(Dataset entries)
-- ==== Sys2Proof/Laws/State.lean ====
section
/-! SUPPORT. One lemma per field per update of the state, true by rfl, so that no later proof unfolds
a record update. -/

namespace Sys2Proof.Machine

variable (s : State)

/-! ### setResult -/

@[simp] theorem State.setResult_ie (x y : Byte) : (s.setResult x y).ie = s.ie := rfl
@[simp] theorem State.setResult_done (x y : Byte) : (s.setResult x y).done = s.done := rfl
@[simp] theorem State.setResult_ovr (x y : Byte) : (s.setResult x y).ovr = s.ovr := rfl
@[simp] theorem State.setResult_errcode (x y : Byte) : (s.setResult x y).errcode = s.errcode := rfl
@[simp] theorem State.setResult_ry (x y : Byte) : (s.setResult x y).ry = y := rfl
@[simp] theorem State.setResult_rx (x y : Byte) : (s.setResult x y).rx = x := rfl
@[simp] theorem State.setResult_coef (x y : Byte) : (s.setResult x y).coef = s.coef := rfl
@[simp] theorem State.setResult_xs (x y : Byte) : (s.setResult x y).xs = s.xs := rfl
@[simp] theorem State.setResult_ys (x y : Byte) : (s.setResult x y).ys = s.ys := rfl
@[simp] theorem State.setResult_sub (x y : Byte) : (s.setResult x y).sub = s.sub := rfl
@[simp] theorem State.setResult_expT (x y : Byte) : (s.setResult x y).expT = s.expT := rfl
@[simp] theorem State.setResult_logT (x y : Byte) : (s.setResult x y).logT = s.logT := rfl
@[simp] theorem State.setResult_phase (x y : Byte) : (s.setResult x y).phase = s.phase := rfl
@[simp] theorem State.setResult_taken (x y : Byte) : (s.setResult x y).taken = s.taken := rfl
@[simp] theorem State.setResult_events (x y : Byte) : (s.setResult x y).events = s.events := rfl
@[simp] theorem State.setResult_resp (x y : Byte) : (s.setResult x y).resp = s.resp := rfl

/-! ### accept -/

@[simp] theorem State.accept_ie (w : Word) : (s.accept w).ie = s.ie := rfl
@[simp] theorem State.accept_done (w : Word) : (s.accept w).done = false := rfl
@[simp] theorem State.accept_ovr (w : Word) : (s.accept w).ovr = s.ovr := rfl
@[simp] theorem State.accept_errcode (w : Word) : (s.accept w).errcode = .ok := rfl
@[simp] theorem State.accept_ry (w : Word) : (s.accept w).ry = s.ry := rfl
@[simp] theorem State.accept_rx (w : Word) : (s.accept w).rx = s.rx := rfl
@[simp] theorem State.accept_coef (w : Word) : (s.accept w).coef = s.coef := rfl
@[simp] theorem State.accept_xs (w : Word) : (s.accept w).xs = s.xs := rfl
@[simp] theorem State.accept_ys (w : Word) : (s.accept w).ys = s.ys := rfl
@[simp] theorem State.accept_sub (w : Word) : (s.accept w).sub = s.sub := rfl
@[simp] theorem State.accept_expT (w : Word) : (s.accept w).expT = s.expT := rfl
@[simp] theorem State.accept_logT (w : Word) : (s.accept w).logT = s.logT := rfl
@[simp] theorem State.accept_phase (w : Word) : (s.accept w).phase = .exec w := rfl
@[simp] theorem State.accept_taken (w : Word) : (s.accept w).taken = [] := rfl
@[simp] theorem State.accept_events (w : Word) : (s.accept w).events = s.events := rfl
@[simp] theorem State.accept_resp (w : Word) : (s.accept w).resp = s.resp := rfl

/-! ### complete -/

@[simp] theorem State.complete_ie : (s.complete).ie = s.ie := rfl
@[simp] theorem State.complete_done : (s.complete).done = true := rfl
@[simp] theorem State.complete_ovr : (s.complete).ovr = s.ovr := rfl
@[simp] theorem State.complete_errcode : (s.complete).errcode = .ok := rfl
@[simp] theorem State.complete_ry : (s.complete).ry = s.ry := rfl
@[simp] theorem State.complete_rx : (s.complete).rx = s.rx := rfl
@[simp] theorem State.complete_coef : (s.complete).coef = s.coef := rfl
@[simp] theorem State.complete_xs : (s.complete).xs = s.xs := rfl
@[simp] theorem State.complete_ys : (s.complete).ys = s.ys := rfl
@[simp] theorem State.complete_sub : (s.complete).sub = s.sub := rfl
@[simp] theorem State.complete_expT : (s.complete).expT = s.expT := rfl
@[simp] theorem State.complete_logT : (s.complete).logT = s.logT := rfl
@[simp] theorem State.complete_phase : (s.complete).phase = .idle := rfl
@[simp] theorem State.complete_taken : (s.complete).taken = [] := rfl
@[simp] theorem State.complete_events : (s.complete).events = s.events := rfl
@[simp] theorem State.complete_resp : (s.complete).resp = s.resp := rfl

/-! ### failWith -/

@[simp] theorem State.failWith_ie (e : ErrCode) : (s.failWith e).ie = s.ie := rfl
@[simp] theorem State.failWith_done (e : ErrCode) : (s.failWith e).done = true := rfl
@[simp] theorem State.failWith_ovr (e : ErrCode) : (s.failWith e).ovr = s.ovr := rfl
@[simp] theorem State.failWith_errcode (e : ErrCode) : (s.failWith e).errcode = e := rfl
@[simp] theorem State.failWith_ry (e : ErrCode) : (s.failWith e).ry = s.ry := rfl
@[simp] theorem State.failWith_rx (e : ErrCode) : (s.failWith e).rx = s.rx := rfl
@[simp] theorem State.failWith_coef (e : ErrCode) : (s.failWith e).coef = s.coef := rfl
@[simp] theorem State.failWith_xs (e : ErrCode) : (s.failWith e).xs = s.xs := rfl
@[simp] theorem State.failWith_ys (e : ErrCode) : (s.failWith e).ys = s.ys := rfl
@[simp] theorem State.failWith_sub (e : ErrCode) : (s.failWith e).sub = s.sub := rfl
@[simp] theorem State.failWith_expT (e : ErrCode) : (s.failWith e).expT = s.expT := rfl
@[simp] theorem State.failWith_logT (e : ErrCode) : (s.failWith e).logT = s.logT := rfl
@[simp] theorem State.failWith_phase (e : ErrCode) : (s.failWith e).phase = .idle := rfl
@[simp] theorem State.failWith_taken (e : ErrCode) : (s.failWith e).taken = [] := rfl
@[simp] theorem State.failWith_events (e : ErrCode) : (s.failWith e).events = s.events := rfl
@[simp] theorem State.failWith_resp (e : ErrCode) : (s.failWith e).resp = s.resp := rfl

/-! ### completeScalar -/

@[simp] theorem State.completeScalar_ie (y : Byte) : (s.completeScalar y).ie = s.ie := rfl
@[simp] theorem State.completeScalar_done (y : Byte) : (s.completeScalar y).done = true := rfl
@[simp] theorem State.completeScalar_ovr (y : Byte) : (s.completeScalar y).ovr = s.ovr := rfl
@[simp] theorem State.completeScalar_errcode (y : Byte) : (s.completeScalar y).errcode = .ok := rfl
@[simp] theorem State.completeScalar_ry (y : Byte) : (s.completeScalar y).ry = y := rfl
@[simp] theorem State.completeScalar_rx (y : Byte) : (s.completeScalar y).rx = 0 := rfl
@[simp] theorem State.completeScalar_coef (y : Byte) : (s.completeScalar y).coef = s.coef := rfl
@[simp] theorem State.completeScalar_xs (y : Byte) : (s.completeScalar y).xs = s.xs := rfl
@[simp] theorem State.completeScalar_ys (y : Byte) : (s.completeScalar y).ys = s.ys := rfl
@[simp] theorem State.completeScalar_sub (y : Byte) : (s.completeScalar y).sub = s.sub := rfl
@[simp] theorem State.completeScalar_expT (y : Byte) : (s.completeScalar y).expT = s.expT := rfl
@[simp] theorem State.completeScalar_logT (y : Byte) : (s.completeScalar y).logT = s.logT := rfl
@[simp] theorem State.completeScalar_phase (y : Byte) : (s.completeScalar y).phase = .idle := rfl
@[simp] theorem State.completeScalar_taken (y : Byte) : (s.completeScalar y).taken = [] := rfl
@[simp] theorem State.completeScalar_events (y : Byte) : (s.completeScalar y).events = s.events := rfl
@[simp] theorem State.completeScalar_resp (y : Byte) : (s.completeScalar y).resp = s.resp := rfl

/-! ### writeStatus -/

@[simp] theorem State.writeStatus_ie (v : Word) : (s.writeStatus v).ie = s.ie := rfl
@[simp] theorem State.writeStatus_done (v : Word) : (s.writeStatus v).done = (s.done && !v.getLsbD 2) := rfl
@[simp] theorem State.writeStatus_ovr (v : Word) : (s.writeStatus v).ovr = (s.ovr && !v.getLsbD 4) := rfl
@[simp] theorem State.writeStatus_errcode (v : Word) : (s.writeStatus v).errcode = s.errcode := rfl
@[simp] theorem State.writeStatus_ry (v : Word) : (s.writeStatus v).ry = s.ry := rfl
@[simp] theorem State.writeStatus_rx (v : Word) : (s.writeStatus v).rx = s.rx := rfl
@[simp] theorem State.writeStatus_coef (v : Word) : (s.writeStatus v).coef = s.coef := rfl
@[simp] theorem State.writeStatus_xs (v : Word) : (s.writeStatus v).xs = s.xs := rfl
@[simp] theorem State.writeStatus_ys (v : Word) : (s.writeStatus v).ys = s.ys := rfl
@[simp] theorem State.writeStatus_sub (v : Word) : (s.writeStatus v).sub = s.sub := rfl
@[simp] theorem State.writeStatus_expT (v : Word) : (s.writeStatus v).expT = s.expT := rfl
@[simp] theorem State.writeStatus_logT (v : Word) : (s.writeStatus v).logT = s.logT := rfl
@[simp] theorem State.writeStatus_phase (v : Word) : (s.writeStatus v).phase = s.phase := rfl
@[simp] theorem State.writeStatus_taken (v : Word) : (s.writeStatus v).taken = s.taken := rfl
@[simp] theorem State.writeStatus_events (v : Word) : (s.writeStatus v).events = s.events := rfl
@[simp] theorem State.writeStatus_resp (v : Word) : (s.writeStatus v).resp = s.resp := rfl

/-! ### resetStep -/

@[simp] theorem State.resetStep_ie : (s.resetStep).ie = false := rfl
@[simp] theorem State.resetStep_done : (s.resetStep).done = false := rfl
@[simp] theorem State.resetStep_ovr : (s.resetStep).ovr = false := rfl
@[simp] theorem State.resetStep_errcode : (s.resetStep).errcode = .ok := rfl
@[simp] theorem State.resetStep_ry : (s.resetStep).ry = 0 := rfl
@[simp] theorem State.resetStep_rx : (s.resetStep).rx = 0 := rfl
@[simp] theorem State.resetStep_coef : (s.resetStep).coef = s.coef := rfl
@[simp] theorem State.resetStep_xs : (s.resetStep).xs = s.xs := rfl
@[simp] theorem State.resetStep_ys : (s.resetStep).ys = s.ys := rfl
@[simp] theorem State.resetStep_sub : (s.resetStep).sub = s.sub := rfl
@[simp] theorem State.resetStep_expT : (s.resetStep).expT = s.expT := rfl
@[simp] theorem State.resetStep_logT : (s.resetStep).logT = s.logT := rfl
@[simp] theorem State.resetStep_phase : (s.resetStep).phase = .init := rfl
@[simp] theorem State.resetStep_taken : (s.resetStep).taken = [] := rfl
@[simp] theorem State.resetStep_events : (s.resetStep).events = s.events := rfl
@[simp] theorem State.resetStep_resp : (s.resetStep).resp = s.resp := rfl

◆ **Work to be completed**: The lines above from the one with "y).rx = 0 := rfl" through the one with "(s.completeScalar y).expT = s.expT := rfl" are to be duplicated exactly, ends included, with nothing added.

◆ **Answer to the problem**:
@[simp] theorem State.completeScalar_rx (y : Byte) : (s.completeScalar y).rx = 0 := rfl
@[simp] theorem State.completeScalar_coef (y : Byte) : (s.completeScalar y).coef = s.coef := rfl
@[simp] theorem State.completeScalar_xs (y : Byte) : (s.completeScalar y).xs = s.xs := rfl
@[simp] theorem State.completeScalar_ys (y : Byte) : (s.completeScalar y).ys = s.ys := rfl
@[simp] theorem State.completeScalar_sub (y : Byte) : (s.completeScalar y).sub = s.sub := rfl
@[simp] theorem State.completeScalar_expT (y : Byte) : (s.completeScalar y).expT = s.expT := rfl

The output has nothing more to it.